The Great Synagogue is an Orthodox Jewish congregation located in a large heritage-listed synagogue at 187a Elizabeth Street in the Sydney central business district in the City of Sydney in New South Wales, Australia.

The congregation is the oldest in the Sydney Jewish community, and comprises around 550 families. There are services every day of the week with the exception of Sunday. The service is Orthodox and traditional, with a professional choir singing on Shabbat and Festival mornings and at some evening services.

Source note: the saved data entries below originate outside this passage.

/-- A warm launch on a reservation: a timed launch or a handler (R199, R364). [DEDUCED: log 52] -/
def State.placeWarm (s : State) (l : Launch) (g : Region) : State :=
  let one := l.handler.isSome
  let g1 := { newRegion g.id l g.ox g.oy (if one then 1 else 0) with live := true, ext := if one then [] else l.lrec.ext }
  let s1 := { s with regions := s.regions.map fun (x : Region) => if x.id == g.id then g1 else x }
  ((s1.takePlace l g1 .running).modTask l.lrec.taskid fun t => { t with loaded := false }).planesLoaded g1 (s.tick + 648)

/-- A launch is placed at an origin, and its image loaded (R201). [DEDUCED: log 52] -/
def State.placeCold (s : State) (l : Launch) (ox oy : Nat) : State :=
  let g := newRegion s.ids l ox oy (if l.lrec.preload then 1 else l.lrec.cls)
  let s1 := { s.newId with regions := s.regions ++ [g] }
  (s1.install g l.img).takePlace l g (.loading (s.tick + 360 + g.coldCycles))

/-- A launch that no origin can serve (R201): refused, and its id returns to FREE with a counter of 0. -/
def State.routeDead (s : State) (l : Launch) : State :=
  let s1 := s.bareBlock l.id l.agent l.lrec 7 0x106 0
  let s2 := { s1 with launches := s1.launches.filter (·.id != l.id) }
  if l.lrec.named then s2.modTask l.lrec.taskid fun t => { t with state := .free, counter := 0 } else s2

/-- A launch is READY now and asks for a first placement. -/
def State.readyNow (s : State) (l : Launch) : Bool := (match l.state with | .ready t => decide (t ≤ s.tick) | _ => false) && l.save.isNone && l.again.isNone

/-- A launch is placed behind the launch of region g, whose place it takes over tile by tile (R223). -/
def State.placeFollow (s : State) (l : Launch) (g : Region) : State :=
  let f := { newRegion s.ids l g.ox g.oy (if l.lrec.preload then 1 else l.lrec.cls) with predecessor := some g.id }
  let s0 : State := { s.newId with regions := s.regions ++ [f] }
  let s1 := s0.modRegion g.id fun x => { x with follow := some f.id }
  (s1.takePlace l f (.loading 0)).modLaunch l.id fun x => { x with followOf := some g.launch, abandoned := l.abandoned }

/-- LAUNCH_PLACE: a READY launch is placed, follows on, swaps its reservation, is refused, or waits (R199, R201, R223). -/
def execLaunchPlace (li : Nat) (s : State) : Host.Outcome State Fault Refusal :=
  match s.launch? li with
  | none => .next s
  | some l =>
    if !s.readyNow l || s.dbg.stopped then .next s
    else if l.lrec.timed || l.handler.isSome then
      match s.reservation l.lrec.taskid with
      | some g =>
        let free := (s.task l.lrec.taskid).loaded || l.handler.isNone
        guarded (free && (s.task l.lrec.taskid).state == .reserved && !g.live) s (s.placeWarm l g)
      | none => .next s
    else
      let lead := s.leader l.lrec l.img
      match (match lead with | some g => s.following l.lrec l.img g | none => s.placing l.lrec l.img) with
      | .place ox oy => match lead with
        | some g => guarded (!s.netHeld l (newRegion s.ids l ox oy l.lrec.cls)) s (s.placeFollow l g)
        | none => guarded (!s.netHeld l (newRegion s.ids l ox oy l.lrec.cls)) s (s.placeCold l ox oy)
      | .wait => .next s
      | .dead => .next (s.routeDead l)

/-- The running launch has swapped every tile, and no token of the plane bit that the shadows will take remains (R178, R223). -/
def State.shadowsFree (s : State) (f : Region) : Bool :=
  f.tiles.all fun t =>
    let x := s.tile t
    x.shadowOf.isNone && (x.region.isNone || x.region == f.predecessor)
      && (x.narrow.ports ++ x.wide.ports).all fun p => p.buf.all fun k => k.plane == x.plane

The synagogue provides pastoral care, adult education, a conversion class, activities for children and families and is the location for important Jewish communal services and events. Its Chief Minister is traditionally regarded as a primary representative of Judaism to the wider community.

Situated opposite Hyde Park, the synagogue building extends to Castlereagh Street. It was designed by Thomas Rowe and constructed between 1874 and 1878, with the stonework done by Aaron Loveridge and stone carving by Thomas Wran. The synagogue was added to the New South Wales State Heritage Register on 10 September 2004. The building is also listed on the (now defunct) Register of the National Estate.

History 
The Great Synagogue was built to unite two Jewish congregations in Sydney which worshiped at the time in synagogues in York Street and Macquarie Street. The York Street Synagogue had been designed in the Egyptian Revival style by James Hume and built in 1844. The first moves were made in 1864 towards obtaining a suitable site for a newer, larger synagogue.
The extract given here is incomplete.